* Exercise directions: Starting at the first line of the data below, write out each line exactly until you reach the line containing "ramYCounter : List Byte := []", and include that line too.

Records contained in a dataset

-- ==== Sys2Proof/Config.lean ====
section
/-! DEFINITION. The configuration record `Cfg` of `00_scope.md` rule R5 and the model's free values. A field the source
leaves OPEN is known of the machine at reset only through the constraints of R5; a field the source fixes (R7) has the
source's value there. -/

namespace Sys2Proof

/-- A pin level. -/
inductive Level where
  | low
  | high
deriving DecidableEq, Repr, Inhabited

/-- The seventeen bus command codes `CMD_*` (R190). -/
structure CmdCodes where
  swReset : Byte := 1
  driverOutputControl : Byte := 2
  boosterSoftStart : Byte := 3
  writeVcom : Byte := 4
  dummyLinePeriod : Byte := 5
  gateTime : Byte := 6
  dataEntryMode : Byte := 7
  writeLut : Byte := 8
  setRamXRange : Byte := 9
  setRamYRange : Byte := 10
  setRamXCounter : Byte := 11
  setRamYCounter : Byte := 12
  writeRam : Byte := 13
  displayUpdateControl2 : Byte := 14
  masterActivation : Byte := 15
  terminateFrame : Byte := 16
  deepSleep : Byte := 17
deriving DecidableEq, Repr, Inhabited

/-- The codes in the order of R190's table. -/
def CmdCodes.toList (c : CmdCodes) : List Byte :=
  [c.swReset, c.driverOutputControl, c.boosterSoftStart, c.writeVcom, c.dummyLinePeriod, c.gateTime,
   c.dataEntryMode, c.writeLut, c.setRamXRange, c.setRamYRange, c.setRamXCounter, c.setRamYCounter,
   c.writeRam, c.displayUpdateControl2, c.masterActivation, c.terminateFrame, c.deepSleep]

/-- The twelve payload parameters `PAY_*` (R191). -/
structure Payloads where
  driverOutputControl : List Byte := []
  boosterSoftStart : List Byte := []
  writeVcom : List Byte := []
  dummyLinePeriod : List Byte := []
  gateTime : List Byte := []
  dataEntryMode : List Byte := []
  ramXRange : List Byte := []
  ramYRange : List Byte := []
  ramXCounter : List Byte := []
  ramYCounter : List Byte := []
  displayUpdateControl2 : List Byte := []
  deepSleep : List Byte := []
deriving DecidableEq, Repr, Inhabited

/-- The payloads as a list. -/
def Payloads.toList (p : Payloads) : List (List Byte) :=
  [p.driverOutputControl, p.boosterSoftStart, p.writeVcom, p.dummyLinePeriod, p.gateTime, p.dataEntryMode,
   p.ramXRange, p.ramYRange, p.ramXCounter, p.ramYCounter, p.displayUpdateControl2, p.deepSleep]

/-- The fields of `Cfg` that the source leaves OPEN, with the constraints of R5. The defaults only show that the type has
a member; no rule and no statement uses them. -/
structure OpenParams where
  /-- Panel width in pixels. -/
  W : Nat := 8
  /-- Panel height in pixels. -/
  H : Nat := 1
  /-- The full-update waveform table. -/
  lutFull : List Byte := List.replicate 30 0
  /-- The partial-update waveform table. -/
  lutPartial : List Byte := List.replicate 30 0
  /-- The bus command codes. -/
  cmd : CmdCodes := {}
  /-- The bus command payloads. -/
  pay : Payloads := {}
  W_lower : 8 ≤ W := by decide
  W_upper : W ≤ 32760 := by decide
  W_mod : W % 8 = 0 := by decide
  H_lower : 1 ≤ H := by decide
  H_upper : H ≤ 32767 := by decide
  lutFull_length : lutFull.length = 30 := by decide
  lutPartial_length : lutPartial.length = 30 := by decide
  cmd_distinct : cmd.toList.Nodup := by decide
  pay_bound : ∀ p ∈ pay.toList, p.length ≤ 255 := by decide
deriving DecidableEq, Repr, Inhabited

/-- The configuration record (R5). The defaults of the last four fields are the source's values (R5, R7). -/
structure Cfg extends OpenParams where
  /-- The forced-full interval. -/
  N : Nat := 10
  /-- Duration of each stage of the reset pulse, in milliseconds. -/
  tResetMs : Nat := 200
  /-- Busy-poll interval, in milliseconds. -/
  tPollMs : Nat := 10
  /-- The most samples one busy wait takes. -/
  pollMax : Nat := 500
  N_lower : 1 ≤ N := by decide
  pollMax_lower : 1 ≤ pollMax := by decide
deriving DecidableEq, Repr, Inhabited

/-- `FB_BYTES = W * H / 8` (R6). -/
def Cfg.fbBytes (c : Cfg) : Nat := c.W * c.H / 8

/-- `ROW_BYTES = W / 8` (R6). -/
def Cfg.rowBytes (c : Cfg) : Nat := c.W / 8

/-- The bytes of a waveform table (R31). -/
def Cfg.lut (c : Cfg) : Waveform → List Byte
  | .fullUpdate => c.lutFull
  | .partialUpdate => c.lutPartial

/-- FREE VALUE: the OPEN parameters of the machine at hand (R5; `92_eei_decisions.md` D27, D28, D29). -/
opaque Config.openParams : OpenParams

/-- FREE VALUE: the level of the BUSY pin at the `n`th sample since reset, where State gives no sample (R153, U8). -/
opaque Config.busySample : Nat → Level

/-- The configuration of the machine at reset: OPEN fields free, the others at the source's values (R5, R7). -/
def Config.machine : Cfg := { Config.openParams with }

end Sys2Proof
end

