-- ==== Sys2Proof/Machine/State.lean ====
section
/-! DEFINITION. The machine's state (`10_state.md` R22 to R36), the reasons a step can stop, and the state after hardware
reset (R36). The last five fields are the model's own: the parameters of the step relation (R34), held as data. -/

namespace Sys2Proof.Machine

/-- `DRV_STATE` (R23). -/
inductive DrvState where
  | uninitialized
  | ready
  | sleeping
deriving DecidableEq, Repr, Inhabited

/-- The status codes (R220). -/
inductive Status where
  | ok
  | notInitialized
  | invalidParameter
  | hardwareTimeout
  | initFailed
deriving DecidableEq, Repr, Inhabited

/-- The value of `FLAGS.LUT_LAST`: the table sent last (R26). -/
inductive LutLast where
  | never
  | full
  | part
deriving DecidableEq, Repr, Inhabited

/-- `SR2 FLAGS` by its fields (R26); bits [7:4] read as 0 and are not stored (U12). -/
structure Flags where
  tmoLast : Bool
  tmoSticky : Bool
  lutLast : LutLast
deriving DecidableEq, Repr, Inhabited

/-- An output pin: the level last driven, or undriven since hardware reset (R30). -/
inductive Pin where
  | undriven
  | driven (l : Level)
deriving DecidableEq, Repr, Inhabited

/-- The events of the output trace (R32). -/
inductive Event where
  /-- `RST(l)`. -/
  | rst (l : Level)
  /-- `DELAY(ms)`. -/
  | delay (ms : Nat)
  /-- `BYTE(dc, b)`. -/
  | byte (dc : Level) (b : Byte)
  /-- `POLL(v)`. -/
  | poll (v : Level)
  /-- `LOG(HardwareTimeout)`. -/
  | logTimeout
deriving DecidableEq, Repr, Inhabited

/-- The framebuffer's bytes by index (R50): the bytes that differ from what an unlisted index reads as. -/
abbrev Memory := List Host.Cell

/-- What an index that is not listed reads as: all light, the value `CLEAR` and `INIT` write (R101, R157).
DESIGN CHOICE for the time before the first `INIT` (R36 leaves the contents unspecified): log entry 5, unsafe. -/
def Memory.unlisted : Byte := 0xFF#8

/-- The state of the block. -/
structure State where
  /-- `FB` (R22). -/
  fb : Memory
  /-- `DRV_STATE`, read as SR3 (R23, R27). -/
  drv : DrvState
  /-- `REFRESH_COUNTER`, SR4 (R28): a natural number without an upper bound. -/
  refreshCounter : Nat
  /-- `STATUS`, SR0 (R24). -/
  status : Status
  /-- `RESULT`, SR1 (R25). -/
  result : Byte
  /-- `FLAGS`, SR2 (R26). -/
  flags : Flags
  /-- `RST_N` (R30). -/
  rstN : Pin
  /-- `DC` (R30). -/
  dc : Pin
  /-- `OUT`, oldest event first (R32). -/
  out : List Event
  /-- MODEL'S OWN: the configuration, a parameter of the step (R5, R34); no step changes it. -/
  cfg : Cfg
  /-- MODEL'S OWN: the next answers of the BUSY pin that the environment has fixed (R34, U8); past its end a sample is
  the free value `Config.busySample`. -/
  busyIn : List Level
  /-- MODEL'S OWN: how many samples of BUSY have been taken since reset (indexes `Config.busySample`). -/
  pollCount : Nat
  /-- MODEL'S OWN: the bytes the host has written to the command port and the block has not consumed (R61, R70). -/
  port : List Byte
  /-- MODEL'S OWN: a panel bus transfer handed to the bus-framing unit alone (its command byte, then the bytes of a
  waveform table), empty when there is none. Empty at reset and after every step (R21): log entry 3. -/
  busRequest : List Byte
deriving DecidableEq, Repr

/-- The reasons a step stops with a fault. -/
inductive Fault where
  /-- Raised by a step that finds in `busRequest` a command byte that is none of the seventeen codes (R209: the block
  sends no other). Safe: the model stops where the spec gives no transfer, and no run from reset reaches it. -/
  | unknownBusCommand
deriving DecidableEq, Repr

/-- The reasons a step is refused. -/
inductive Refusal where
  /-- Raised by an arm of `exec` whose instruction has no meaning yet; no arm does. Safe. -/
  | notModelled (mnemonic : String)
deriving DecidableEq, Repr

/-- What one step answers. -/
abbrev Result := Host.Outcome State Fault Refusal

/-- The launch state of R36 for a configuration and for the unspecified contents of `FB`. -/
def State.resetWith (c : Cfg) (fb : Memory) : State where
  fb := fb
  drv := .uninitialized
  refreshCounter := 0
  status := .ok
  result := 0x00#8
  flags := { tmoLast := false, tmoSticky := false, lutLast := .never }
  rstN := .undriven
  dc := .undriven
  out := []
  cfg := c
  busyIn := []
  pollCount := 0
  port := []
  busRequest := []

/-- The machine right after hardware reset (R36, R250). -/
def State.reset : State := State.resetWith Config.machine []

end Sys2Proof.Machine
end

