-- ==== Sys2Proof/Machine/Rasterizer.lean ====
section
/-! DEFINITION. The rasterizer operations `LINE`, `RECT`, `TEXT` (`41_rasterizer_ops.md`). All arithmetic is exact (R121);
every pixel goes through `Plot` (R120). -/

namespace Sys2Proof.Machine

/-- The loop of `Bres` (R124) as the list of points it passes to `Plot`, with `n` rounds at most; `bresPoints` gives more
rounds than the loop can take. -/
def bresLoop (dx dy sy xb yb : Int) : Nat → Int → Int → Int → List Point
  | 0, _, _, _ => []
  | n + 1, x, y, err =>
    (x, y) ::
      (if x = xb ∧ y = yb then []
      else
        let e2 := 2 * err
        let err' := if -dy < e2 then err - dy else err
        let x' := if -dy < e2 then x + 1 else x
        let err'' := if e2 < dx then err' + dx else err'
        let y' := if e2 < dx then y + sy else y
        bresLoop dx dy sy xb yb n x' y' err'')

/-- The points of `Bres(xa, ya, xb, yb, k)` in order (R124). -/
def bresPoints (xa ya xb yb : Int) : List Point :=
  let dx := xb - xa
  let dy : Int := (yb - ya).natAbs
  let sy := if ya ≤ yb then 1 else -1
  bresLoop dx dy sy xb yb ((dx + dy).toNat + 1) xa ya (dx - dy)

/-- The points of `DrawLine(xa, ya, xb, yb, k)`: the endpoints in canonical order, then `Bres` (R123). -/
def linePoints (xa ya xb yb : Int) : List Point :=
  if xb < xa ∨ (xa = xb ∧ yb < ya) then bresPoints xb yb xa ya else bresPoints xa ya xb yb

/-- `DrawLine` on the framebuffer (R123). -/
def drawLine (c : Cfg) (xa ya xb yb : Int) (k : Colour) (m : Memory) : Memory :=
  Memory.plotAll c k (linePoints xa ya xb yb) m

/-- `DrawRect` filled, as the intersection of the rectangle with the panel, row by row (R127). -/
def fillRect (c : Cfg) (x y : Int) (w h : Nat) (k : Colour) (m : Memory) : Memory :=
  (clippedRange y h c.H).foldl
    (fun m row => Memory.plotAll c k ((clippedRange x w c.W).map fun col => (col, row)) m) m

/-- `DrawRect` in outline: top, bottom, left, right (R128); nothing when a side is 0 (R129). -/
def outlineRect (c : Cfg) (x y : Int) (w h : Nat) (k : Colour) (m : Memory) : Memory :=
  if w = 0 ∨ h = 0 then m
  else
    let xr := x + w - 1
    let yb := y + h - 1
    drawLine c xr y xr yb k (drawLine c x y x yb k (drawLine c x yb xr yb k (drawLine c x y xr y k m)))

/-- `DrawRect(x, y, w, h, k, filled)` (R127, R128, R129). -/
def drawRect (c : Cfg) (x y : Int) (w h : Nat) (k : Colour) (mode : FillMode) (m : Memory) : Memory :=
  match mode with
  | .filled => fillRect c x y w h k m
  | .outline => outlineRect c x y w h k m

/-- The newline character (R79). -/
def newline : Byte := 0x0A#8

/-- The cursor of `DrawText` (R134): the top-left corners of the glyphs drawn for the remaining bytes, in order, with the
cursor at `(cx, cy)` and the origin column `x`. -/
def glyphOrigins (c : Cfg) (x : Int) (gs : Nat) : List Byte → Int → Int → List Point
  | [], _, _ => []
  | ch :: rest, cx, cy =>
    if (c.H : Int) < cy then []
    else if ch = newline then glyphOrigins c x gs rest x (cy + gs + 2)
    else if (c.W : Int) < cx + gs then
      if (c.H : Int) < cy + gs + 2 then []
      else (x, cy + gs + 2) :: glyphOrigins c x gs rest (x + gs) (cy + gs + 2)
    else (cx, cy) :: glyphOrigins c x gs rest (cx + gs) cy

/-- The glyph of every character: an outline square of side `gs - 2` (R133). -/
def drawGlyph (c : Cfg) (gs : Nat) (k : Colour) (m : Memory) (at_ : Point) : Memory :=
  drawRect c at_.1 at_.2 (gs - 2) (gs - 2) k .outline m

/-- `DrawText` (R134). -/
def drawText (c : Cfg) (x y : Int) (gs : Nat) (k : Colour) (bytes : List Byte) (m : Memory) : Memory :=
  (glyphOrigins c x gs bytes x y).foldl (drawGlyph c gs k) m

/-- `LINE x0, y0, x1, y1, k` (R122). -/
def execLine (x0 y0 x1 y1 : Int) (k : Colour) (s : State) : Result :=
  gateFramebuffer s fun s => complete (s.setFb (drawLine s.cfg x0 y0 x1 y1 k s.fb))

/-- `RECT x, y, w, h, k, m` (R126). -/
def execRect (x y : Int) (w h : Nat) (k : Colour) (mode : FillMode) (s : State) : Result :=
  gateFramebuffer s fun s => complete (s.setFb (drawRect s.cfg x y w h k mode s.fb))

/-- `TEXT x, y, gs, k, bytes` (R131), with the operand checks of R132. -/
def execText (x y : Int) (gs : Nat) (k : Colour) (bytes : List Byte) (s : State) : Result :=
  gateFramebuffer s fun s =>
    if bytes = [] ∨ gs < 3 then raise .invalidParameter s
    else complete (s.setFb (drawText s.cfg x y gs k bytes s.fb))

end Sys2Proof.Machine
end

* Expected answer:
-- ==== Sys2Proof/Config.lean ====
section
/-! DEFINITION. The configuration record `Cfg` of `00_scope.md` rule R5 and the model's free values. A field the source
leaves OPEN is known of the machine at reset only through the constraints of R5; a field the source fixes (R7) has the
source's value there. -/

namespace Sys2Proof

/-- A pin level. -/
inductive Level where
  | low
  | high
deriving DecidableEq, Repr, Inhabited

/-- The seventeen bus command codes `CMD_*` (R190). -/
structure CmdCodes where
  swReset : Byte := 1
  driverOutputControl : Byte := 2
  boosterSoftStart : Byte := 3
  writeVcom : Byte := 4
  dummyLinePeriod : Byte := 5
  gateTime : Byte := 6
  dataEntryMode : Byte := 7
  writeLut : Byte := 8
  setRamXRange : Byte := 9
  setRamYRange : Byte := 10
  setRamXCounter : Byte := 11
  setRamYCounter : Byte := 12
  writeRam : Byte := 13
  displayUpdateControl2 : Byte := 14
  masterActivation : Byte := 15
  terminateFrame : Byte := 16
  deepSleep : Byte := 17
deriving DecidableEq, Repr, Inhabited

/-- The codes in the order of R190's table. -/
def CmdCodes.toList (c : CmdCodes) : List Byte :=
  [c.swReset, c.driverOutputControl, c.boosterSoftStart, c.writeVcom, c.dummyLinePeriod, c.gateTime,
   c.dataEntryMode, c.writeLut, c.setRamXRange, c.setRamYRange, c.setRamXCounter, c.setRamYCounter,
   c.writeRam, c.displayUpdateControl2, c.masterActivation, c.terminateFrame, c.deepSleep]

/-- The twelve payload parameters `PAY_*` (R191). -/
structure Payloads where
  driverOutputControl : List Byte := []
  boosterSoftStart : List Byte := []
  writeVcom : List Byte := []
  dummyLinePeriod : List Byte := []
  gateTime : List Byte := []
  dataEntryMode : List Byte := []
  ramXRange : List Byte := []
  ramYRange : List Byte := []
  ramXCounter : List Byte := []
  ramYCounter : List Byte := []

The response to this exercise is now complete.